The most darkly humorous part? Everyone keeps treating this escalating string of extremely preventable murders like a minor inconvenience. Even after a break-in, multiple deaths, an attempt to run Carlo off the road, and another attempt to garrote Franco, the authorities display the urgency of a man choosing between two equally mediocre gelato flavors.

But our investigative duo presses on. They dig into the mysterious XYY chromosome angle—the idea that an extra Y makes you predisposed to criminality. This real-life pseudoscience fad of the era becomes a wonderfully ridiculous narrative engine. Argento treats it with just enough seriousness to make it entertaining, but not enough to suggest he believes any of it. In the film’s universe, fearing an XYY diagnosis is apparently enough to justify breaking into your workplace, deleting your records, and murdering half your colleagues. It’s workplace anxiety taken to a homicidal extreme.

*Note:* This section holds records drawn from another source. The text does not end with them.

-- ==== Sys2Proof/Machine/Nfc.lean ====
section
/-! DEFINITION. Commands of the NAND channels and the work queue (12, 13): one meaning for each command. -/

namespace Sys2Proof.Machine

/-- One frame writes NFC_SUB_W0 to W7 and NFC_SUB_GO.GO (13 R368). -/
def nandFrame (s : State) (p : Part) (seq : Byte) (d : Desc) : State :=
  writeFrame s p seq 0x1858 ((upto 8).map (fun i => nth d.ws i 0) ++ [1])

/-- BANK_CLASS_CHANGE (R27). -/
def execBankClassChange (ch : Fin 4) (mv : Nat) (s : State) : Host.Outcome State Fault Refusal :=
  instant (whenCore (fun s => nfcAfter (bankClassOp s ch.val mv))) s

/-- CHANNEL_INIT_PHASE_END (R336). -/
def execChannelInitPhaseEnd (ch : Fin 4) (obs : InitObs) (s : State) : Host.Outcome State Fault Refusal :=
  instant (whenCore (fun s => nfcAfter (initPhaseOp s ch.val obs))) s

/-- MODE_CHANGE (R341). -/
def execModeChange (ch : Fin 4) (ok : Bool) (s : State) : Host.Outcome State Fault Refusal :=
  instant (whenCore (fun s => nfcAfter (modeChangeOp s ch.val ok))) s

/-- STATUS_POLL (R342). -/
def execStatusPoll (ch : Fin 4) (s : State) : Host.Outcome State Fault Refusal :=
  instant (whenCore (fun s => pollOp s ch.val)) s

/-- LUN_TIMEOUT (R342). -/
def execLunTimeout (l : Fin 16) (s : State) : Host.Outcome State Fault Refusal :=
  instant (whenCore (fun s => nfcAfter (timeoutOp s l.val))) s

/-- CHANNEL_FAULT (R344). -/
def execChannelFault (ch : Fin 4) (s : State) : Host.Outcome State Fault Refusal :=
  instant (whenCore (fun s => nfcAfter (channelFaultOp s ch.val none))) s

/-- NAND_READ (R371). -/
def execNandRead (p : Part) (seq : Byte) (d : Desc) (s : State) : Host.Outcome State Fault Refusal :=
  instant (whenCore (fun s => nandFrame s p seq d)) s

/-- NAND_PROGRAM (R372). -/
def execNandProgram (p : Part) (seq : Byte) (d : Desc) (s : State) : Host.Outcome State Fault Refusal :=
  instant (whenCore (fun s => nandFrame s p seq d)) s

/-- NAND_ERASE (R373). -/
def execNandErase (p : Part) (seq : Byte) (d : Desc) (s : State) : Host.Outcome State Fault Refusal :=
  instant (whenCore (fun s => nandFrame s p seq d)) s

/-- COPY (R374). -/
def execCopy (p : Part) (seq : Byte) (d : Desc) (s : State) : Host.Outcome State Fault Refusal :=
  instant (whenCore (fun s => nandFrame s p seq d)) s

/-- VERIFY (R375). -/
def execVerify (p : Part) (seq : Byte) (d : Desc) (s : State) : Host.Outcome State Fault Refusal :=
  instant (whenCore (fun s => nandFrame s p seq d)) s

/-- STATUS (R376). -/
def execStatus (p : Part) (seq : Byte) (d : Desc) (s : State) : Host.Outcome State Fault Refusal :=
  instant (whenCore (fun s => nandFrame s p seq d)) s

/-- RESET_LUN (R377). -/
def execResetLun (p : Part) (seq : Byte) (d : Desc) (s : State) : Host.Outcome State Fault Refusal :=
  instant (whenCore (fun s => nandFrame s p seq d)) s

/-- RAW (R379). -/
def execRaw (p : Part) (seq : Byte) (d : Desc) (s : State) : Host.Outcome State Fault Refusal :=
  instant (whenCore (fun s => nandFrame s p seq d)) s

/-- NAND_RELEASE (R383). -/
def execNandRelease (l : Fin 16) (obs : NandObs) (s : State) : Host.Outcome State Fault Refusal :=
  instant (whenCore (fun s => nfcAfter (releaseOp s l.val obs))) s

/-- NFC_RING_POP (R390). -/
def execNfcRingPop (p : Part) (seq : Byte) (v : Word) (s : State) : Host.Outcome State Fault Refusal :=
  instant (whenCore (fun s => writeFrame s p seq 0x1863 [v])) s

/-- NFC_CNTCLR (R365). -/
def execNfcCntclr (p : Part) (seq : Byte) (v : Word) (s : State) : Host.Outcome State Fault Refusal :=
  instant (whenCore (fun s => writeFrame s p seq 0x1804 [v])) s

/-- WARNCLR (R365). -/
def execWarnclr (p : Part) (seq : Byte) (v : Word) (s : State) : Host.Outcome State Fault Refusal :=
  instant (whenCore (fun s => writeFrame s p seq 0x1804 [v])) s

/-- LUN_BUSY_END (R342). -/
def execLunBusyEnd (l : Fin 16) (s : State) (re : Option Reread := none) : Host.Outcome State Fault Refusal :=
  instant (whenCore (fun s => nfcAfter (busyEndOp s l.val re))) s

/-- BUS_TRANSFER_END (R388). -/
def execBusTransferEnd (ch : Fin 4) (s : State) : Host.Outcome State Fault Refusal :=
  instant (whenCore (fun s => nfcAfter (busEndOp s ch.val))) s

end Sys2Proof.Machine
end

And then there’s Lori, the precocious niece played by Cinzia De Carolis, a child who wanders through the film with a charm only slightly overshadowed by the recurring threat of being kidnapped and/or murdered. It’s a miracle she survives the film without developing the kind of trauma that would make Freud put down his cigar.

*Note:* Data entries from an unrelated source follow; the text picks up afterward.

-- ==== Sys2Proof/Certificates/Slice0/Obligations.lean ====
section
/-! DEFINITION. The statements for the provers, one for each obligation of OBLIGATIONS.json. -/

open Sys2Proof Sys2Proof.Machine

set_option linter.unusedVariables false

/-- O1. A step runs the command at the front of the queue. For every state, when command c is at the front of the queue,
a step is exec of c on the state with the queue's rest; on an empty queue one tick of the oscillator passes and the
instant ends (the model's choice, notes/assumptions/2.md). -/
def Obligations.StepRunsTheFrontCommand : Prop :=
  (∀ (s : State) (c : Instr) (rest : List Instr), s.pending = c :: rest → step s = exec c { s with pending := rest }) ∧
  (∀ s : State, s.pending = [] → step s = .next (settle (tickOp s)))

/-- O2. The state after reset holds the reset values of the registers, is settled, and waits for no command. In
State.reset the queue is empty and the core runs; every register, at its primary address, whose reset value in the
register index is one constant other than 0, or one for each of its instances, reads that value; no mailbox and no
completion ring overflows, every list of parts has its length and every store its canonical form; no capo trigger waits,
every interrupt controller has followed its sources, no work runs in DOZE, no device reset waits, and the gang link has
noted the vote. Words that the index gives no constant (die value, straps, timebase, words written at core start, words
that depend on a cold start) are not among them. Which start the state after reset follows is the model's choice
(notes/assumptions/1.md). -/
def Obligations.ResetStateHoldsTheResetValues : Prop :=
  State.reset.pending = [] ∧ coreUp State.reset = true ∧ Settled State.reset ∧ Bounded State.reset ∧ Counted State.reset ∧ Canonical State.reset ∧
  let row := fun (base step n : Nat) (v : Nat) => ((upto n).map (fun i => base + step * i), v)
  ∀ e ∈ [row 0x0000 0 1 0x0E0900B1, row 0x0042 0 1 0x000F0000, row 0x0043 0 1 0x000003E8, row 0x0053 0 1 0x00000051,
      row 0x0217 0 1 0x00000FFF, row 0x0230 0 1 0x00800000, row 0x0231 0 1 0x00800080, row 0x0232 0 1 0x00800100,
      row 0x0233 0 1 0x00800180, row 0x0240 1 3 0x01000100, row 0x0243 0 1 0x00400000, row 0x0244 0 1 0x00000100,
      row 0x0250 0 1 0x00001448, row 0x0251 0 1 0x10101010, row 0x0260 0 1 0x00031F01, row 0x0261 1 3 0x00031F00,
      row 0x0268 0 1 0x02000001, row 0x0270 1 4 0x00000003, row 0x0400 16 3 0x00006000, row 0x0401 16 3 0x00000A1A,
      row 0x0402 16 3 0x00003000, row 0x0430 0 1 0x00000003, row 0x0630 1 4 0x0000000F, row 0x0806 64 4 0x00000001,
      row 0x0807 64 4 0x00400000, row 0x0A02 0 1 0x05373C28, row 0x0A03 0 1 0x00006403, row 0x0A04 0 1 0x03E80000,
      row 0x0A05 0 1 0x00000A01, row 0x0A08 0 1 0x000003FF, row 0x0A09 0 1 0xFFFF03FF, row 0x0A16 0 1 0x0000000F,
      row 0x0A17 0 1 0x00000001] ++
     [row 0x0C00 0 1 0x00030000, row 0x0C08 8 9 0x00020000, row 0x0C01 8 10 0x0A000000, row 0x0C02 8 10 0x000A0A00,
      row 0x0C03 8 10 0x00000A00, row 0x0C60 4 6 0x00000010, row 0x0C61 4 6 0x0FFF0000, row 0x0E00 0 1 0x00000005,
      row 0x0E08 1 8 0x7FFF7FFF, row 0x0E10 0 1 0x00007FFF, row 0x0E11 1 8 0x7FFF7FFF, row 0x0E19 0 1 0x00007FFF,
      row 0x0E20 1 8 0x96D83241, row 0x0E28 1 8 0xE0000000, row 0x0E30 1 4 0x147FFF00, row 0x0E34 1 4 0x00008000,
      row 0x1000 16 6 0x00001400, row 0x1001 16 6 0x00100100, row 0x1002 16 6 0x7864503C, row 0x1006 16 4 0x00441901,
      row 0x1046 16 2 0x00440001, row 0x1007 16 6 0x3E8FA000, row 0x1008 16 6 0xC81E0000, row 0x1009 16 4 0x00143C19,
      row 0x1049 16 2 0x03FF0000, row 0x100A 16 6 0x080A1770] ++
     [row 0x1200 0 1 0x03FF0408, row 0x1208 1 8 0x1E3C1E14, row 0x1210 0 1 0x22222222, row 0x1220 0 1 0x00A5001E,
      row 0x1221 0 1 0x0000000A, row 0x127A 0 1 0x00140000, row 0x1280 2 8 0xFFFFFFFF, row 0x1281 2 8 0x0000000A,
      row 0x1290 4 3 0x000A0404, row 0x1401 0 1 0x01E00280, row 0x1402 0 1 0x00243208, row 0x1403 0 1 0x003201E0,
      row 0x1408 0 1 0x140A0A04, row 0x1410 1 8 0x0000007F, row 0x1418 0 1 0x00D80001, row 0x1420 0 1 0x027F0000,
      row 0x1421 0 1 0x01DF0000, row 0x1422 1 6 0x00000001, row 0x1450 0 1 0x00001101, row 0x1452 0 1 0x0000001F,
      row 0x1460 4 8 0x00000001, row 0x1461 4 8 0x00000001, row 0x1462 4 8 0x00000002, row 0x1600 0 1 0x00000004,
      row 0x1601 0 1 0x00000FF0, row 0x1800 0 1 0x00000005, row 0x1802 0 1 0x0A320A14, row 0x180D 0 1 0xFFFFFFFF,
      row 0x1812 3 16 0x10000840, row 0x1850 0 1 0x00000001, row 0x1862 0 1 0x00020000, row 0x1A04 1 4 0x00000001,
      row 0x1C04 1 4 0x00000001, row 0x1E04 1 4 0x00000001, row 0x2004 1 4 0x00000001, row 0x2204 16 4 0xFFFFFFFF,
      row 0x220A 16 4 0x00000800, row 0x2400 0 1 0x00000A00, row 0x2401 0 1 0x00000002],
    ∀ a ∈ e.1, readWord State.reset 0 a = BitVec.ofNat 32 e.2

/-- O3. The capability registers read as the table lists them, and the worked read of DEV_ID gives its bytes. In every
state and for every partition, DEV_CAP0 to DEV_CAP15 read the words that the fields of Table 0-3 make, every bit not
listed reading 0, and DEV_ID reads 0x0E09_00B1. On a device out of the reduced state whose port P1 reported OK for the
frame with SEQ 0x29, the frame 01 2A 00 00 00 BE 04 on P1 completes and returns STATUS 00, PSEQ 29, RFLAGS 00, the word
0E 09 00 B1, and CRC EF 9E; the next response will report OK and 2A. -/
def Obligations.CapabilitiesReadAsTheTableLists : Prop :=
  (∀ (s : State) (p : Part), readWord s p.val 0 = 0x0E0900B1 ∧
    (upto 16).map (fun i => readWord s p.val (0x10 + i)) =
      [0x00000143, 0x00001024, 0x00400400, 0x00000624, 0x0000046A, 0x0004B000, 0x01E00280, 0x00000484,
       0x00020800, 0x00000100, 0x0083100A, 0x00000048, 0x0004080C, 0x00008010, 0x00000004, 0x00000001]) ∧
  ∀ s : State, Listens s 1 → reduced s = false → (portOf s 1).lastStatus = 0x00 → (portOf s 1).lastSeq = 0x29 → s.core.parity = [] →
    ∃ t, exec (.rd { port := 1, bytes := [0x01, 0x2A, 0x00, 0x00, 0x00, 0xBE, 0x04] }) s = .next t ∧
      (portOf t 1).resp = [0x00, 0x29, 0x00, 0x0E, 0x09, 0x00, 0xB1, 0xEF, 0x9E] ∧
      (portOf t 1).lastStatus = 0x00 ∧ (portOf t 1).lastSeq = 0x2A

/-- O4. Every step of every state ends settled. Whatever the state and the command at the front of its queue, a step
answers a next state, and in it no capo trigger waits (R77, R94), every interrupt controller has followed its sources
and shows no summary when none is active (R118, R119), no work runs in DOZE (R135), no device reset waits (R152), and
the gang link has taken note of the effective vote and the exported power-good. -/
def Obligations.EveryStepEndsSettled : Prop :=
  ∀ s : State, ∃ t : State, step s = .next t ∧ Settled t

/-- O5. No step overfills a mailbox or a completion ring. From every state in which every mailbox holds at most eight
messages and every completion ring at most 256 records, every step of every command, and a step on an empty queue,
answers a next state in which they still do. -/
def Obligations.EveryStepKeepsTheQueuesInBounds : Prop :=
  ∀ s : State, Bounded s → ∃ t : State, step s = .next t ∧ Bounded t

/-- O6. No step changes how many parts there are, or takes a store out of its canonical form. From every state in which
every list of like parts (ports, interrupt controllers, mailboxes, rails, sensors, flow channels, columns, FIFOs,
operation channels, LUNs, units, members) has as many elements as the device has parts, and in which every sparse store
(the registers of both domains, the image of a pending course, the buffer space and its guards, the matrix positions,
the setup flash and its markers) lists rising keys and nothing equal to what an unlisted key holds, every step of every
command, and a step on an empty queue, answers a next state of which the same holds. -/
def Obligations.EveryStepKeepsTheShapeOfTheState : Prop :=
  ∀ s : State, Counted s → Canonical s → ∃ t : State, step s = .next t ∧ Counted t ∧ Canonical t

/-- O7. While the core does not run, no command of the core changes anything, and the balls stand at their stopped
levels. For every state whose core is not running and every command that is not one of the always-on domain, exec
answers the state itself at the end of an instant: frames, courses, engines and events of the core change nothing. While
the core does not run: HIRQ, HRST, SP_ALERT_N, CAPO and FVS are at high impedance, and in a powered device NWP is low,
SEN of a rail named in PWR_RAIL_HOLD and high at the stop is high while every other SEN is low, and FSW drives the level
that the latch holds, by the polarity POL of PWR_FSAFE; NAND pads of a powered bank stand at their Stopped levels and
the panel controls at their inactive ones, and in OFF both are at high impedance. -/
def Obligations.StoppedCoreIgnoresCoreCommands : Prop :=
  (∀ (s : State) (c : Instr), s.aon.phase ≠ .run → aonCommand c = false → exec c s = .next (settle s)) ∧
  ∀ s : State, s.aon.phase ≠ .run →
    (∀ n : Fin 3, hirqPin s n.val = .z ∧ hrstPin s n.val = .z) ∧ alertPin s = .z ∧ capoPin s = .z ∧ (∀ n : Fin 2, fvsPin s n.val = none) ∧
    (s.aon.phase ≠ .dead → nwpPin s = .low ∧
      (∀ r : Fin 10, senPin s r.val = if bit s.hold.senCap r.val && bit (aused s 0xA17) r.val then .high else .low) ∧
      (∀ (n : Fin 4) (k : Nat), fswPin s n.val k = if bit s.hold.fsLevels n.val = bit (aused s 0xA16) (16 + n.val) then .low else .high)) ∧
    (s.aon.phase ≠ .dead → s.aon.phase ≠ .off →
      (∀ (powered : Bool) (b : NandPad), nandStopped s powered b = if powered then b.stopped else .z) ∧
      (∀ (sig : PanelSig) (pos : ScanPos), panelPin s sig pos = panelLevel s.hold.panelPol s.hold.panelGdir sig false)) ∧
    (s.aon.phase = .off → ∀ (powered : Bool) (b : NandPad) (sig : PanelSig) (pos : ScanPos),
      nandStopped s powered b = .z ∧ panelPin s sig pos = .z)

/-- O8. What the end of an instant may change, and when an interrupt summary asserts and is released. The end of an
instant leaves every part of the state but the capo record, the interrupt rounds, the capo source's pending bit, the
gang link's debts, SP_ALERT_N and DOZE; a state without a waiting capo trigger keeps its capo record and its pending
bits, and the gang link changes nothing but what it owes and last announced: STATE where the vote or the power-good has
changed, RPG where the power-good has, CAPO only where a capo is taken. For every interrupt controller, with its words
as it uses them, at the end of an instant: with no active source the summary is released and the round is empty; an
active source of IMM asserts it; an active source that has become active in the instant, or whose condition has occurred
in it, asserts it at once when COUNT is 1 or TIME is 0, and otherwise counts one event; an asserted summary stays
asserted while any source is active. -/
def Obligations.EndOfInstantAndItsSummaries : Prop :=
  (
    ∀ s : State, Keeps endPieces s (settle s) ∧
      (s.core.capo.trig = 0 → Piece.capo.same s (settle s) ∧ Piece.irqPend.same s (settle s)) ∧
      (∀ p : Part, let w := fun (x : State) => (nth x.core.irq p.val {}).pend
        w (settle s) = w s ∨ (s.core.capo.trig ≠ 0 ∧ w (settle s) = setBit (w s) 7 true)) ∧
      (∀ p : Part, p.val < s.core.irq.length →
        nth (settle s).core.irq p.val {} = irqNext s p.val (nth (irqWithCapo s) p.val {})) ∧
      (let g := (settle s).core.gng
       g = { s.core.gng with
         pendState := g.pendState, pendRpg := g.pendRpg, pendCapo := g.pendCapo, lastVote := effVote s, lastRpg := s.core.seq.rpgOut } ∧
       (g.pendState = true ↔ s.core.gng.pendState = true ∨
         gngEn s = true ∧ (s.core.gng.lastVote ≠ effVote s ∨ s.core.gng.lastRpg ≠ s.core.seq.rpgOut)) ∧
       (g.pendRpg = true ↔ s.core.gng.pendRpg = true ∨ gngEn s = true ∧ s.core.gng.lastRpg ≠ s.core.seq.rpgOut) ∧
       (s.core.capo.trig = 0 ∨ s.core.capo.held = true ∨ gngEn s = false → g.pendCapo = s.core.gng.pendCapo)) ∧
      (∀ p : Part, { portOf (settle s) p with alertOff := (portOf s p).alertOff } = portOf s p)) ∧ (
    ∀ (now : Nat) (q : IrqSt),
      let new := q.pend &&& q.en &&& (q.raised ||| ~~~q.prev)
      (q.pend &&& q.en = 0 → (irqAfter now q).summary = false ∧ (irqAfter now q).events = 0 ∧ (irqAfter now q).first = none) ∧
      (q.pend &&& q.en ≠ 0 → q.summary = true → (irqAfter now q).summary = true) ∧
      (q.pend &&& q.en &&& q.imm ≠ 0 → (irqAfter now q).summary = true) ∧
      (new ≠ 0 → (q.count ≤ 1 ∨ q.time = 0) → (irqAfter now q).summary = true) ∧
      (q.pend &&& q.en ≠ 0 → (irqAfter now q).events = sat 255 (q.events + popcnt new)) ∧
      (irqAfter now q).raised = 0 ∧ (irqAfter now q).pend = q.pend ∧ (irqAfter now q).en = q.en)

The Crypt Scene: Peak Argento Absurdity

If there’s a single sequence that captures why this film is beloved, it’s the crypt scene. Carlo and Franco dig up Bianca’s coffin, open her locket, and discover the killer’s name—only for the killer to slam the crypt door shut and leave Carlo locked inside like a loaf of bread in a walk-in freezer. Meanwhile, Franco duels outside in the shadows, his sword cane finally getting the dramatic moment every sword cane dreams of.

This scene is magnificent not because it’s realistic, but because it commits. Argento embraces the melodrama like an Italian grandmother hugging a returning grandson. The result is both tense and faintly ridiculous—in the best possible way.


A Rooftop Finale Fit for an Opera

The final confrontation on the rooftop of the Terzi Institute is the kind of operatic crescendo Argento would later refine in films like Suspiria. Dr. Casoni—bleeding out from Franco’s cane, desperate, frantic, feral—reveals his crimes and motivations while dangling the life of a terrified child. The wind howls, the sky looms, and Carlo lunges into the scene like a hero who realizes he has exactly one chance to do something useful before the movie ends.

And then Franco—sweet, kindly Franco—kills the villain by knocking him through a skylight and down an elevator shaft. It’s violent, sudden, and deeply satisfying. Sometimes justice comes with a dramatic plunge and a Wilhelm scream you can practically hear echoing.

Lori’s rescue is touching. Franco’s trembling relief is genuine. And for a film Argento dislikes, it lands its emotional beats with startling effectiveness.


Argento’s “Least Favorite Film” Deserves More Love

Argento has repeatedly said this film doesn’t represent him, that it’s too conventional, too plot-driven, too “normal.” And in a way, he’s right. It lacks the supernatural poetry of Suspiria or the neon insanity of Inferno. But this is precisely why The Cat o’ Nine Tails stands out: it’s Argento proving he can play by the rules if he wants to—and still be better at the game than almost anyone else.

It’s also funnier, intentionally or not, than most Gialli. There’s dark humor baked into the straight-faced seriousness of the scientists, the increasingly improbable murder attempts, and the absurdity of the XYY premise. The film doesn’t wink—but it knows.

And Karl Malden, God bless him, gives the film its soul. His performance alone is worth the ticket price.


Final Verdict

The Cat o’ Nine Tails is a stylish, moody, occasionally bonkers Giallo with more personality than Argento is willing to admit. It’s a thriller that balances suspense, accidental comedy, earnest performances, and just enough insanity to keep you guessing. If this is Argento on a bad day, then most filmmakers should wish for worse days.

A flawed gem? Absolutely.
A surprisingly warm thriller wrapped in a cloak of murder and pseudoscience? Definitely.
A film Argento dismisses but audiences adore? Perfect.

Give it another look. Like a cat with nine lives, this film keeps landing on its feet—no matter how hard the director tries to push it off the table.